1st Sultan of Ahmadnagar
- Reign: 28 May 1490–1510
- Predecessor: Position established
- Successor: Burhan Nizam Shah I
- Died: 1510

Names
- Malik Ahmad Nizam-ul-Mulk Bahri Shah
- Dynasty: Nizam Shahi dynasty (founder)
- Father: Nizam-ul-Mulk Malik Hasan Bahri
- Religion: Sunni Islam

= Ahmad Nizam Shah =

Sultan of Ahmadnagar from 1490 to 1510

Malik Ahmad Nizam Shah was the founder of the Nizam Shahi dynasty and the Ahmadnagar Sultanate.

Ahmad was the son of the Nizam ul-Mulk Malik Hasan Bahri, a Hindu Brahmin from Beejanuggar (or Bijanagar) originally named Timapa who converted to Islam. However According to Ranade and Akola district gazetteer his father was the Kulkarni of Pathri a town in marathwada. Ahmad's father was made Malik Na'ib on the death of Mahmud Gavan and was appointed prime minister by Mahmood Shah Bahmani II. Soon after, he appointed Ahmad governor of Beed and other districts in the vicinity of Dowlutabad. He chose to take up residence in Junnar. His initial attempts to take up this responsibility were rejected by the local officers, but, despite his youth and the weakness of the Sultanate, he captured the hillfort at Soonere and the city after a long siege. Using the resources from the city, he campaigned through 1485, capturing Chavand, Lohgad, Tung, Kooray, Tikona, Kondhana, Purandar, Bhorop, Jivdhan, Kuhrdroog, Murud-Janjira, Mahuli and Pali. He was fighting in the Konkan coastal regions when he heard of the death of his father. Withdrawing to Junnar in 1486, Ahmad assumed the titles of Nizam ul-Mulk Bahri from his father, the last signifying a falcon as Hasan had been falconer to the Sultan.

==Background==
He defended his province against incursions from the Sultan, successfully defeating a much larger army led by Sheikh Mowullid Arab in a night attack and an army of 18,000 led by Azmut ul-Mulk. His success was such that the Sultan "complained of the disgrace to which his troops had been subjected, in allowing Ahmad, the son of Nizam ul-Mulk the falconer, to soar aloft like a falcon while they lay trembling in their nests."
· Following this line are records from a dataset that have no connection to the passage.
-- ==== Sys2Proof/Laws/Ops.lean ====
section
/-! SUPPORT. What each shared operation does, once: the table, the lookup's scan, the filter, the scan step, the
counters, the frame. -/

namespace Sys2Proof.Machine

/-! ### The table (R6, R52) -/

theorem tableSize_bounds (c : Config) : 2 ≤ tableSize c ∧ tableSize c ≤ 256 := by
  have h := c.ok
  simp only [ConfigData.wf, ConfigData.tableLengthOk, Bool.and_eq_true, decide_eq_true_eq] at h
  exact ⟨h.1.1.1.1.1.1.1, h.1.1.1.1.1.1.2⟩

theorem divider_bounds (c : Config) :
    (1 ≤ c.data.fastDiv ∧ c.data.fastDiv ≤ 65535) ∧ (1 ≤ c.data.slowDiv ∧ c.data.slowDiv ≤ 65535) ∧
      (1 ≤ c.data.secDiv ∧ c.data.secDiv ≤ 65535) := by
  have h := c.ok
  simp only [ConfigData.wf, ConfigData.dividerOk, Bool.and_eq_true, decide_eq_true_eq] at h
  exact ⟨h.1.1.1.2, h.1.1.2, h.1.2⟩

theorem offset_bounds (c : Config) : c.data.leftOffset ≤ 255 ∧ c.data.stableReset ≤ 255 := by
  have h := c.ok
  simp only [ConfigData.wf, ConfigData.leftOffsetOk, ConfigData.stableResetOk, Bool.and_eq_true,
    decide_eq_true_eq] at h
  exact ⟨h.1.1.1.1.2, h.2⟩

/-- An index reads an entry exactly when it is inside the table (R52). -/
theorem readIn_isSome (c : Config) (i : Nat) : (readIn c i).isSome = decide (i < tableSize c) := by
  unfold readIn tableSize
  rcases Nat.lt_or_ge i c.data.table.length with h | h <;> simp [h]

theorem readOut_isSome (c : Config) (i : Nat) : (readOut c i).isSome = decide (i < tableSize c) := by
  unfold readOut tableSize
  rcases Nat.lt_or_ge i c.data.table.length with h | h <;> simp [h]

theorem bpIn_le (c : Config) (i : Nat) : bpIn c i ≤ 255 := by
  unfold bpIn
  cases readIn c i with
  | none => simp
  | some b => simpa using Nat.le_of_lt_succ b.isLt

theorem bpOut_le (c : Config) (i : Nat) : bpOut c i ≤ 255 := by
  unfold bpOut
  cases readOut c i with
  | none => simp
  | some b => simpa using Nat.le_of_lt_succ b.isLt

/-- Neighbours in a list that passes the check do not decrease. -/
theorem nonDecreasing_get (l : List Breakpoint) (h : ConfigData.nonDecreasing l = true) (i : Nat)
    (hi : i + 1 < l.length) : (l[i]'(by omega)).inp.toNat ≤ (l[i + 1]).inp.toNat := by
  induction l generalizing i with
  | nil => simp at hi
  | cons a t ih =>
    cases t with
    | nil => simp at hi
    | cons b r =>
      simp only [ConfigData.nonDecreasing, Bool.and_eq_true, decide_eq_true_eq] at h
      cases i with
      | zero => simpa using h.1
      | succ k => exact ih h.2 k (by simpa using hi)

/-- BP_IN[i] <= BP_IN[i+1] (R6). -/
theorem bpIn_succ (c : Config) (i : Nat) (hi : i + 1 < tableSize c) : bpIn c i ≤ bpIn c (i + 1) := by
  have h := c.ok
  simp only [ConfigData.wf, ConfigData.tableSorted, Bool.and_eq_true] at h
  have hl : i + 1 < c.data.table.length := hi
  have hl' : i < c.data.table.length := by omega
  have := nonDecreasing_get _ h.1.1.1.1.1.2 i hl
  simpa [bpIn, readIn, hl, hl'] using this

/-- BP_IN is non-decreasing over the whole table. -/
theorem bpIn_mono (c : Config) {i j : Nat} (hij : i ≤ j) (hj : j < tableSize c) : bpIn c i ≤ bpIn c j := by
  induction j with
  | zero => simp [Nat.le_zero.mp hij]
  | succ k ih =>
    rcases Nat.lt_or_ge i (k + 1) with h | h
    · exact (ih (by omega) (by omega)).trans (bpIn_succ c k hj)
    · simp [Nat.le_antisymm hij h]

/-! ### The scan of the lookup (R100, R108) -/

theorem scanDown_le (c : Config) (x i : Nat) : scanDown c x i ≤ i := by
  induction i with
  | zero => simp [scanDown]
  | succ k ih => simp only [scanDown]; split <;> omega

/-- The scan stops at an input at most `x`, if index 0 has one. -/
theorem bpIn_scanDown (c : Config) (x i : Nat) (h0 : bpIn c 0 ≤ x) : bpIn c (scanDown c x i) ≤ x := by
  induction i with
  | zero => simpa [scanDown] using h0
  | succ k ih => simp only [scanDown]; split <;> omega

/-- Every index above the one the scan stops at has an input above `x`: the greatest index is found. -/
theorem lt_bpIn_of_scanDown_lt (c : Config) (x i j : Nat) (h : scanDown c x i < j) (hj : j ≤ i) : x < bpIn c j := by
  induction i with
  | zero => simp [scanDown] at h; omega
  | succ k ih =>
    simp only [scanDown] at h
    split at h
    · rcases Nat.lt_or_ge k j with hk | hk
      · have : j = k + 1 := by omega
        subst this; omega
      · exact ih h hk
    · omega

/-- Only the chosen index matters: any index with BP_IN[i] <= x < BP_IN[i+1] is the one the scan finds (R108). -/
theorem scanDown_eq (c : Config) (x i : Nat) (hi : i + 1 < tableSize c) (hlo : bpIn c i ≤ x)
    (hhi : x < bpIn c (i + 1)) : scanDown c x (tableSize c - 1) = i := by
  have hle := scanDown_le c x (tableSize c - 1)
  have h0 : bpIn c 0 ≤ x := (bpIn_mono c (Nat.zero_le i) (by omega)).trans hlo
  have hat := bpIn_scanDown c x (tableSize c - 1) h0
  rcases Nat.lt_trichotomy (scanDown c x (tableSize c - 1)) i with h | h | h
  · have := lt_bpIn_of_scanDown_lt c x _ i h (by omega); omega
  · exact h
  · have := bpIn_mono c (i := i + 1) (j := scanDown c x (tableSize c - 1)) h (by omega); omega

/-! ### The filter (R120) -/

theorem filter_inside (raw : Byte) (stable : Word)
    (h : -1 ≤ (raw.toNat : Int) - stable.toInt ∧ (raw.toNat : Int) - stable.toInt ≤ 1) : filter raw stable = stable := by
  simp only [filter, Config.deadband]; rw [if_pos h]

theorem filter_outside (raw : Byte) (stable : Word)
    (h : ¬(-1 ≤ (raw.toNat : Int) - stable.toInt ∧ (raw.toNat : Int) - stable.toInt ≤ 1)) :
    filter raw stable = raw.zeroExtend 16 := by
  simp only [filter, Config.deadband]; rw [if_neg h]

/-- A zero-extended byte is its own unsigned number when read as a signed level. -/
@[simp] theorem toInt_zeroExtend (raw : Byte) : (raw.zeroExtend 16).toInt = raw.toNat := by
  have := raw.isLt
  rw [BitVec.toInt_eq_toNat_of_lt] <;> simp [BitVec.toNat_setWidth, Nat.mod_eq_of_lt (show raw.toNat < 65536 by omega)]
  omega

/-! ### The scan step (R130) -/

/-- The answer of the environment is the bit of the line just driven. -/
theorem senseLevel_driveLine (s : State) : senseLevel (driveLine s) = s.contacts.getLsbD s.phase.val := by
  have key : ∀ (k : Fin 5) (c : BitVec 5), (c &&& onehot5 k != 0#5) = c.getLsbD k.val := by decide
  exact key s.phase s.contacts

/-- A scan step as one update of DRIVE, SEL and PHASE. -/
theorem scanStep_eq (s : State) : scanStep s =
    { s with
      drive := onehot5 s.phase
      sel := if s.contacts.getLsbD s.phase.val = true then BitVec.ofNat 3 s.phase.val else s.sel
      phase := s.phase + 1 } := by
  have h := senseLevel_driveLine s
  unfold scanStep latchPosition
  rw [h]
  cases s.contacts.getLsbD s.phase.val <;> rfl

/-! ### Counters and the elapsed-time step (R170, R171, R175) -/

theorem countOn_below (c : Word) (k : Nat) (h : c.toNat < 65535) : countOn c k = c + 1#16 := by
  simp only [countOn]; rw [if_pos (by omega)]

theorem countTaken_below (c : Word) (k : Nat) (h : c.toNat < 65535) : countTaken c k = k := by
  simp only [countTaken]; rw [if_pos (by omega)]

/-- Past its top a counter takes one free value. -/
theorem countTaken_top (c : Word) (k : Nat) (h : c.toNat = 65535) : countTaken c k = k + 1 := by
  simp only [countTaken]; rw [if_neg (by omega)]

theorem toNat_succ (c : Word) (h : c.toNat < 65535) : (c + 1#16).toNat = c.toNat + 1 := by
  simp [BitVec.toNat_add, Nat.mod_eq_of_lt (show c.toNat + 1 < 65536 by omega)]

theorem toNat_saturatingNext (e : Word) : (saturatingNext e).toNat = min (e.toNat + 1) 65535 := by
  have := e.isLt
  unfold saturatingNext
  split
  · rw [toNat_succ e (by simpa using ‹_›)]; simp only [Config.elapsedMax] at *; omega
  · simp only [Config.elapsedMax] at *; omega

/-- The elapsed-time step as one update of SUBSEC, ELAPSED and the count of free values. -/
theorem elapsedStep_eq (s : State) : elapsedStep s =
    { s with
      subsec := if s.subsec.toNat + 1 = s.cfg.data.secDiv then 0#16 else countOn s.subsec s.freeIdx
      elapsed := if s.subsec.toNat + 1 = s.cfg.data.secDiv then saturatingNext s.elapsed else s.elapsed
      freeIdx :=
        if s.subsec.toNat + 1 = s.cfg.data.secDiv then s.freeIdx else countTaken s.subsec s.freeIdx } := by
  unfold elapsedStep; split <;> rfl

/-! ### The frame and the trigger (R152, R153, R170) -/

theorem settle_frameWaveform (p : Pins) (r l : Byte) :
    settle p (frameWaveform p r l) = { p with csN := true, sck := true, sdo := l.getLsbD 0 } := by
  unfold settle frameWaveform
  rw [List.getLast?_concat]
  rfl

theorem settle_triggerPulse (p : Pins) : settle p (triggerPulse p) = { p with sampleTrig := false } := rfl

/-- A frame as one update of the trace and the pins. -/
theorem sendFrame_eq (s : State) : sendFrame s =
    { s with
      trace := s.trace ++ [.frame s.yr s.yl]
      pins := { s.pins with csN := true, sck := true, sdo := s.yl.getLsbD 0 } } := by
  unfold sendFrame; rw [settle_frameWaveform]; rfl

/-- A trigger as one update of the trace and the pins. -/
theorem sendTrigger_eq (s : State) : sendTrigger s =
    { s with trace := s.trace ++ [.sampleTrig], pins := { s.pins with sampleTrig := false } } := rfl

/-! ### The dividers and the slow event (R170, R171, R173) -/

/-- The slow event as one update: the three parts write disjoint registers. -/
theorem slowEvent_eq (s : State) : slowEvent s =
    { s with
      drive := onehot5 s.phase
      sel := if s.contacts.getLsbD s.phase.val = true then BitVec.ofNat 3 s.phase.val else s.sel
      phase := s.phase + 1
      mute := s.muteIn
      subsec := if s.subsec.toNat + 1 = s.cfg.data.secDiv then 0#16 else countOn s.subsec s.freeIdx
      elapsed := if s.subsec.toNat + 1 = s.cfg.data.secDiv then saturatingNext s.elapsed else s.elapsed
      freeIdx :=
        if s.subsec.toNat + 1 = s.cfg.data.secDiv then s.freeIdx else countTaken s.subsec s.freeIdx } := by
  unfold slowEvent muteSample
  rw [elapsedStep_eq, scanStep_eq]
  rfl

/-- A tick of the fast divider as one update. -/
theorem fastTick_eq (s : State) : fastTick s =
    if s.fcnt.toNat + 1 = s.cfg.data.fastDiv then
      { s with fcnt := 0#16, trace := s.trace ++ [.sampleTrig], pins := { s.pins with sampleTrig := false } }
    else { s with fcnt := countOn s.fcnt s.freeIdx, freeIdx := countTaken s.fcnt s.freeIdx } := rfl

/-- A tick of the slow divider as one update. -/
theorem slowTick_eq (s : State) : slowTick s =
    if s.scnt.toNat + 1 = s.cfg.data.slowDiv then slowEvent { s with scnt := 0#16 }
    else { s with scnt := countOn s.scnt s.freeIdx, freeIdx := countTaken s.scnt s.freeIdx } := rfl

/-! ### One step (R57, R79) -/

/-- A step of an idle port. -/
theorem step_idle (s : State) (h : s.events = []) : step s = .next s := by unfold step; rw [h]

/-- Everything a step that goes on can have done. -/
theorem step_next_cases (s t : State) (h : step s = .next t) :
    (s.events = [] ∧ t = s) ∨
      ∃ e rest i, s.events = e :: rest ∧ decode e.word = .ok i ∧ exec i (s.present e rest) = .next t := by
  unfold step at h
  split at h
  · next he => exact .inl ⟨he, by cases h; rfl⟩
  · next e rest he =>
    split at h
    · cases h
    · next i hd => exact .inr ⟨e, rest, i, he, hd, h⟩

end Sys2Proof.Machine
end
The Sultan, Mahmood Shah Bahmani II, then called upon Jahangir Khan, a successful general and governor of Telangana with 3,000 horsemen to subdue Ahmad. Khan took Peitan and crossed the ghat at Teesgam to encamp at Bingar. Feeling he was safe for the season, Khan was caught unawares by an attack at daybreak by Ahmad on 28 May 1490. The Sultan's army was routed in what became known as the Victory of the Garden. Ahmad built a palace with an elegant garden on the site and donated the proprietary rights of the local village as a residence for holy men to celebrate the victory.

The governor of Daulatabad was an appointee of Ahmad father's, Mullik Wujee. Ahmad was on good terms with Wujee, and gave his sister to be his wife. When they had a son, Wujee's younger brother Mullik Ashruf, who had wished to be king, plotted against the child and killed both him and his father. He then sought alliances with Fathullah Imad-ul-Mulk, Mahmud Begada and Yusuf Adil Shah against Ahmad. In retribution, Ahmad marched on Ashruf in 1493 but despite two months siege, he failed to capture the city.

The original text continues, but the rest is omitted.